Of the mile-and-a-half avenue of Sphinxes that once connected Luxor with Karnak, we see no trace until we are near the latter. The country is open and beautiful with green wheat, palms, and sycamores. Great Karnak does not show itself until we are close upon it; its vast extent is hidden by the remains of the wall of circuit, by the exterior temples and pylons. It is not until we have passed beyond the great—but called small—temple of Rameses III., at the north entrance, and climbed the pyramidal tower to the west of the Great Hall, that we begin to comprehend the magnitude of these ruins, and that only days of wandering over them and of study would give us their gigantic plan.

Karnak is not a temple, but a city rather; a city of temples, palaces, obelisks, colossal statues, It is, like a city, a growth of many centuries. It is not a conception or the execution of a purpose; it is the not always harmonious accretion of time and wealth and vanity. Of the slowness of its growth some idea may be gained from the fact that the hieroglyphics on one face of one of its obelisks were cut two hundred and fifty years after those on the opposite face. So long ago were both chiseled, however, they are alike venerable to us. I shouldn't lose my temper with a man who differed with me only a thousand years about the date of any event in Egypt.

They were working at this mass of edifices, sacred or profane, all the way from Osirtasen I. down to Alexander II.; that is from about 3064 B. c. according to Mariette (Bunsen, 2781, Wilkinson, 2080,—it doesn't matter) to only a short time before our era. There was a modest beginning in the plain but chaste temple of Osirtasen; but each king sought to outdo his predecessor until Sethi I. forever distanced rivalry in building the Great Hall. And after him it is useless for anyone else to attempt greatness by piling up stones. The length of the temples, pylons, and obelisks,ensuite from west to east, is 1180 feet; but there are other outlying and gigantic ruins; I suppose it is fully a mile and a half round the wall of circuit.

There is nothing in the world of architecture like the Great Hall; nothing so massive, so surprising, and, for me, at least, so crushingly oppressive. What monstrous columns! And how thickly they are crowded together!
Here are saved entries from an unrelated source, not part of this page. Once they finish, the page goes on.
/-! ### Receiving a chunk (R255) -/

/-- Running sum arrived by the ring: add the own contribution after it. -/
def State.ringSum (s : State) (c : CollX) (ch : Nat) (l : List Byte) : State × CollX :=
  let a := decodeWire (wireFmt c.wire (s.collTd c 0).fmt) l
  let b := s.ownVals c ch
  let r := addCodes (codesOf a) (codesOf b)
  let s := s.countColl { flushOut := r.2 } ((a.map (·.2)).sum + (b.map (·.2)).sum) (c.count ch)
  let e := s.chunkOf c (r.1.map (fun x => (fFP32.read x).1))
  if c.shard ch = c.me then e.1.finalHere e.2.1 ch e.2.2 else e.1.collSend e.2.1 c.succ ch e.2.2

/-- A chunk of the ring. -/
def State.ringIn (s : State) (c : CollX) (ch : Nat) (l : List Byte) : State × CollX :=
  let k := (sget c.counts ch).getD 0
  let c := { c with counts := sset c.counts ch (k + 1) }
  if c.kind ≠ 2 && c.shard ch ≠ c.pred && k = 0 then s.ringSum c ch l
  else if c.kind = 1 || c.finals.contains ch then (s, c)
  else
    let r := s.writeFinal c ch l
    if c.succ = c.shard ch then r else r.1.collSend r.2 c.succ ch l

/-- A chunk of the tree: a child's sum or the parent's final image. -/
def State.treeIn (s : State) (c : CollX) (ch mod : Nat) (l : List Byte) : State × CollX :=
  let isKid := fun (i : Nat) => match c.kids[i]? with
    | some r => memMod (c.members.getD r 0) = mod && (sget c.parts (2 * ch + i)).isNone
    | none => false
  match [0, 1].find? isKid with
  | some i =>
    let a := decodeWire (wireFmt c.wire (s.collTd c 0).fmt) l
    let s := s.countColl {} (a.map (·.2)).sum 0
    let c := { c with parts := sset c.parts (2 * ch + i) (codesOf a) }
    if (List.range c.kids.length).all (fun i => (sget c.parts (2 * ch + i)).isSome) then
      let own := s.ownVals c ch
      let r := (List.range c.kids.length).foldl (fun (r : List Nat × Nat) i =>
        let x := addCodes r.1 ((sget c.parts (2 * ch + i)).getD [])
        (x.1, r.2 + x.2)) (codesOf own, 0)
      let s := s.countColl { flushOut := r.2 } (own.map (·.2)).sum (c.kids.length * c.count ch)
      let e := s.chunkOf c (r.1.map (fun x => (fFP32.read x).1))
      if c.me = 0 then e.1.finalHere e.2.1 ch e.2.2 else e.1.sendAll e.2.1 ch e.2.2 (treeParent c.me).toList
    else (s, c)
  | none =>
    if c.finals.contains ch || c.me = 0 then (s, c)
    else
      let r := s.writeFinal c ch l
      r.1.sendAll r.2 ch l c.kids

/-- The data phase of this member is complete. -/
def CollX.dataDone (c : CollX) : Bool :=
  let need := if c.kind = 1 then c.ofShard c.me else List.range c.chunks
  need.all (fun ch => c.finals.contains ch) && c.outq.isEmpty &&
    (c.kind ≠ 1 || c.n ≤ 1 || (List.range c.chunks).all (fun ch => c.shard ch = c.pred || (sget c.counts ch).isSome))

/-! ### Acknowledgement and seal (R168 to R172, R257, R259) -/

/-- Nanoseconds of a collective's timeout that remain (R258). -/
def CollX.remaining (c : CollX) (now : Nat) : Nat :=
  1000 * c.timeout + (c.heldNs - (c.heldTo - now)) - (now - c.startT)

def State.dropColl (s : State) (c : CollX) : State :=
  ({ s with colls := s.colls.filter (fun (d : CollX) => !(d.q = c.q && d.slot = c.slot)) }).setFld (pgColl 8) c.part F.COLLECTIVE_COLL_STATE_STATE 0

/-- A CLOSING collective ends: its outcome settles the step. -/
def State.closeStep (s : State) (c : CollX) (outcome v : Nat) : State :=
  let s := (s.dropColl c).bump pgJobRunner c.part R.JOB_RUNNER_VERDICT_WAIT_NS (s.timeNow - c.startT)
  let s := s.finish c.q c.slot (if outcome = soAborted then 0x13 else 0) 0 c.len
  (s.applySeal c.part outcome v).runBars c.part

/-- The first copy of a seal: forwarded to every neighbour, then the step settles. -/
def State.sealed (s : State) (c : CollX) (v : Nat) : State :=
  let s := c.neighbours.foldl (fun s r => s.collTo c 0 r (fun p => { p with verdict := BitVec.ofNat 32 v }) pkCOLL_SEAL) s
  (s.bump (pgColl 8) 0 R.COLLECTIVE_COLL_DONE 1).closeStep c (sealOutcome v) v

/-- Acknowledge once this member's completion and its children's acknowledgements are here; the root seals with time to spare. -/
def State.tryAck (s : State) (c : CollX) : State :=
  if c.phase ≠ 3 || !(c.kids.all (fun r => c.acks.any (fun (a : AckX) => a.rank = r))) then s
  else
    let us := c.acks.foldl (fun m (a : AckX) => min m (a.left - (s.timeNow - a.time) / 1000)) (c.remaining s.timeNow / 1000)
    match treeParent c.me with
    | some r =>
      let s := s.collTo c 0 r (fun p => { p with verdict := BitVec.ofNat 32 c.verdict, aux := BitVec.ofNat 32 us }) pkCOLL_ACK
      s.putColl { c with phase := 4, acked := true }
    | none => if 1000 ≤ us then s.sealed c c.verdict else s.putColl { c with phase := 4, acked := true }

/-- Store a collective after an event, and go on where its data phase is complete. -/
def State.collGoOn (s : State) (c : CollX) : State :=
  let s := s.putColl c
  if c.phase = 3 || c.phase = 4 || !c.dataDone then s
  else if c.closing then
    let c := { c with phase := 3 }
    (s.putColl c).tryAck c
  else
    let d := (s.collTd c 2)
    let s := if c.len = 0 then s else s.meter c.part R.METER_HBM_BYTES (d.elemBytes + d.scaleBytes)
    ((s.dropColl c).bump (pgColl 8) 0 R.COLLECTIVE_COLL_DONE 1).finish c.q c.slot 0 0 c.len

/-! ### Packets -/

/-- The collective of a partition that a packet's KEY names. -/
def State.collOf (s : State) (pk : Packet) : Option CollX :=
  s.colls.find? (fun c => c.part = pk.destPart && c.key = pk.key.toNat)

def keyGroup (pk : Packet) : Nat := pk.key.toNat % 2 ^ 16
def keySeq (pk : Packet) : Nat := bitsOf pk.key.toNat 47 16

/-- A packet of a collective that this member has not started. -/
def State.isEarly (s : State) (pk : Packet) : Bool := decide ((sget (s.part pk.destPart).collSeq (keyGroup pk)).getD 0 ≤ keySeq pk)

def groupCrc (members : List Nat) : Nat := crc32c (members.flatMap (fun w => leBytes w 4))

/-- A packet that disagrees: COLL_CANCEL answers it, and this side ends (R253). -/
def State.collRefuse (s : State) (c : CollX) (pk : Packet) (code : Nat) : State := (s.answer pk pkCOLL_CANCEL).collFail c code

/-- The rank among `ranks` that a packet comes from: the header names the sender's module only. -/
def CollX.from (c : CollX) (ranks : List Nat) (mod : Nat) : Option Nat := ranks.find? (fun r => memMod (c.members.getD r 0) = mod)

/-- COLL_READY for a started collective. -/
def State.readyFor (s : State) (c : CollX) (pk : Packet) : State :=
  if pk.aux.toNat ≠ groupCrc c.members then s.collRefuse c pk 2
  else match c.from (c.dests.filter (fun r => !c.ready.contains r)) pk.srcMod with
    | none => s
    | some r =>
      let x := s.collRelease c r
      x.1.collGoOn x.2

/-- COLL_ACK for a started collective. -/
def State.ackFor (s : State) (c : CollX) (pk : Packet) : State :=
  match c.from (c.kids.filter (fun r => !(c.acks.any (fun (a : AckX) => a.rank = r)))) pk.srcMod with
  | none => s
  | some r =>
    let a : AckX := { rank := r, left := pk.aux.toNat, time := s.timeNow }
    let c := { c with acks := c.acks ++ [a], verdict := orVerdict c.verdict pk.verdict.toNat }
    (s.putColl c).tryAck c

/-- COLL_READY (R255). -/
def State.readyIn (s : State) (die : Nat) (pk : Packet) : State :=
  match s.collOf pk with
  | some c => s.readyFor c pk
  | none =>
    if !s.isEarly pk then s
    else if 256 ≤ (s.earlyReady.filter (fun r => r.part = pk.destPart && r.pk.kind = pkCOLL_READY)).length then s.answer pk pkSEND_BUSY
    else
      let r : ReqX := { part := pk.destPart, die := die, pk := pk }
      { s with earlyReady := s.earlyReady ++ [r] }

/-- COLL_DATA (R253, R255 to R257). -/
def State.collDataIn (s : State) (pk : Packet) : State :=
  match s.collOf pk with
  | none =>
    match s.colls.find? (fun c => c.part = pk.destPart && c.group = keyGroup pk) with
    | some c => s.collRefuse c pk 3
    | none => s
  | some c =>
    let ch := pk.pos.toNat
    if pk.fmt ≠ c.kind || pk.len ≠ c.len then s.collRefuse c pk 3
    else if c.chunks ≤ ch || (c.from c.sources pk.srcMod).isNone then s
    else
      let c := { c with verdict := orVerdict c.verdict pk.verdict.toNat }
      let r := if c.tree then s.treeIn c ch pk.srcMod pk.data else s.ringIn c ch pk.data
      let s := match s.cmd? c.q c.slot with
        | some k => r.1.progressed c.q k.task
        | none => r.1
      let s := s.updCmd c.q c.slot (fun k => { k with pos := min c.len (1024 * r.2.finals.length) })
      s.collGoOn r.2

/-- COLL_ACK (R257, R259). -/
def State.ackIn (s : State) (die : Nat) (pk : Packet) : State :=
  match s.collOf pk with
  | some c => if c.closing then s.ackFor c pk else s
  | none =>
    if !s.isEarly pk then s
    else
      let r : ReqX := { part := pk.destPart, die := die, pk := pk }
      { s with earlyReady := s.earlyReady ++ [r] }

/-- COLL_SEAL (R169): the first copy settles the step; any other finds no collective. -/
def State.sealIn (s : State) (pk : Packet) : State :=
  match s.collOf pk with
  | some c => if c.closing then s.sealed c pk.verdict.toNat else s
  | none => s

/-- COLL_CANCEL: this side ends the same way (R253, R258). The packet names no reason (DESIGN CHOICE log 58). -/
def State.collCancelIn (s : State) (pk : Packet) : State :=
  match s.collOf pk with
  | some c => s.freshen.collFail c ([2, 3, 4, 5, 6].getD (s.freeVal.toNat % 5) 5)
  | none => s

/-! ### Start and timeout -/

/-- Early packets of a collective that has just started. -/
def State.takeEarly (s : State) (q slot : Nat) : State :=
  match s.coll? q slot with
  | none => s
  | some c0 =>
    let mine := s.earlyReady.filter (fun r => r.part = c0.part && r.pk.key.toNat = c0.key)
    let s := { s with earlyReady := s.earlyReady.filter (fun r => !(r.part = c0.part && r.pk.key.toNat = c0.key)) }
    mine.foldl (fun s r => match s.coll? q slot with
      | none => s
      | some c => if r.pk.kind = pkCOLL_READY then s.readyFor c r.pk else if c.closing then s.ackFor c r.pk else s) s

/-- The collective that a command starts. Its group entry is read at the start (DEDUCED log 65). -/
def State.newColl (s : State) (q : Nat) (c : Cmd) : CollX :=
  let g := s.groupOf c.part (collGroup c.desc)
  let e := collLen c.desc
  let seq := (sget (s.part c.part).collSeq (collGroup c.desc)).getD 0
  let us := dField c.desc 0x60 32
  { part := c.part, q := q, slot := c.slot, group := collGroup c.desc, seq := seq, kind := collKind c.desc,
    tree := collKind c.desc = 3 && (collAlgo c.desc = 2 || (collAlgo c.desc = 0 && decide (shardLen e g.n ≤ 4096))), wire := collWire c.desc,
    closing := dFlag c.desc flCLOSING, members := g.members, me := g.rank, len := e,
    timeout := if us = 0 then s.reg (pgColl 8) c.part R.COLLECTIVE_COLL_TIMEOUT_US else us, ready := [], retryT := 0, retry := [], outq := [],
    counts := [], parts := [], finals := [], sent := 0,
    verdict := s.reg pgJobRunner c.part R.JOB_RUNNER_VERDICT_ACC % 16 + 2 ^ 16 * (s.reg pgJobRunner c.part R.JOB_RUNNER_STEP_INDEX % 2 ^ 16),
    acks := [], acked := false, startT := s.timeNow, heldNs := 0, heldTo := s.timeNow, phase := 1 }

/-- Notices received within the last millisecond hold the timer from its start (R258). -/
def State.holdStart (s : State) (c : CollX) : CollX := s.notices.foldl (fun c n => s.holdColl n c) c

/-- COLLECTIVE starts. A CLOSING one of an abandoned step completes without contributing (R205). -/
def State.collStart (s : State) (q : Nat) (k : Cmd) : State :=
  let c := s.newColl q k
  let p := k.part
  if c.closing && (s.part p).abandoned then s.finish q k.slot 0x13 0 0
  else
    let s := s.updPart p (fun x => { x with collSeq := sset x.collSeq c.group ((c.seq + 1) % 2 ^ 32) })
    if !(c.neighbours.all (fun r => s.reaches (memMod (c.members.getD r 0)))) then s.collFail c 1
    else
      let s := if c.closing then
          (s.updPart p (fun x => { x with closing := some (q, k.slot) })).setReg pgJobRunner p R.JOB_RUNNER_VERDICT_ACC 0
        else s
      let c := s.holdStart c
      let s := { s with colls := s.colls ++ [c] }
      let s := c.sources.foldl (fun s r => s.sendReady c r) s
      let d := s.collTd c 0
      let s := if c.len = 0 then s else s.meter p R.METER_HBM_BYTES (d.elemBytes + d.scaleBytes)
      let r := (List.range c.chunks).foldl (fun (r : State × CollX) ch => r.1.collBegin r.2 ch) (s, c)
      (r.1.collGoOn r.2).takeEarly q k.slot

/-- COLLECTIVE_TIMEOUT (R258, R170). -/
def State.collTimeout (s : State) (q slot : Nat) : State :=
  match s.coll? q slot with
  | none => s
  | some c =>
    if 0 < c.remaining s.timeNow then s
    else
      let s := s.bump (pgColl 8) 0 R.COLLECTIVE_COLL_TIMEOUTS 1
      if c.closing then s.closeStep c soAborted 0 else s.collFail c 4

def execCollective (q slot : Nat) (s : State) : Result :=
  .next (s.startCmd q slot (fun op => op = opCOLLECTIVE) (fun _ _ => true) (fun s c => s.collStart q c))
def execCollReady (die : Nat) (pk : Packet) (s : State) : Result := .next (s.deliver die pk (fun s => s.readyIn die pk))
def execCollData (die : Nat) (pk : Packet) (s : State) : Result := .next (s.deliver die pk (fun s => s.collDataIn pk))
def execCollAck (die : Nat) (pk : Packet) (s : State) : Result := .next (s.deliver die pk (fun s => s.ackIn die pk))
def execCollSeal (die : Nat) (pk : Packet) (s : State) : Result := .next (s.deliver die pk (fun s => s.sealIn pk))
def execCollCancel (die : Nat) (pk : Packet) (s : State) : Result := .next (s.deliver die pk (fun s => s.collCancelIn pk))
def execCollectiveTimeout (q slot : Nat) (s : State) : Result := .next (s.collTimeout q slot)

end Sys2Proof.Machine
end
Their array is always compared to a forest. The comparison is apt in some respects; but how free, uplifting is a forest, how it expands into the blue air, and lifts the soul with it. A piece of architecture is to be judged, I suppose, by the effect it produces. It is not simply that this hall is pagan in its impression; it misses the highest architectural effect by reason of its unrelieved heaviness. It is wonderful; it was a prodigious achievement to build so many big columns.

The setting of enormous columns so close together that you can only see a few of them at one point of view is the architecture of the Great Hall. Upon these, big stones are put for a roof. There is no reason why this might not have been repeated over an acre of ground. Neither from within nor from without can you see the extent of the hall. * The best view of it is down the center aisle, formed by the largest columns; and as these have height as well as bulk, and the sky is now seen above them, the effect is of the highest majesty. This hall was dimly lighted by windows in the clerestory, the frames of which exhibit a freedom of device and grace of carving worthy of a Gothic cathedral. These columns, all richly sculptured, are laid up in blocks of stone of half the diameter, the joints broken. If the Egyptians had dared to use the arch, the principle of which they knew, in this building, so that the columns could have stood wide apart and still upheld the roof, the sight of the interior would have been almost too much for the human mind. The spectator would have been exalted, not crushed by it.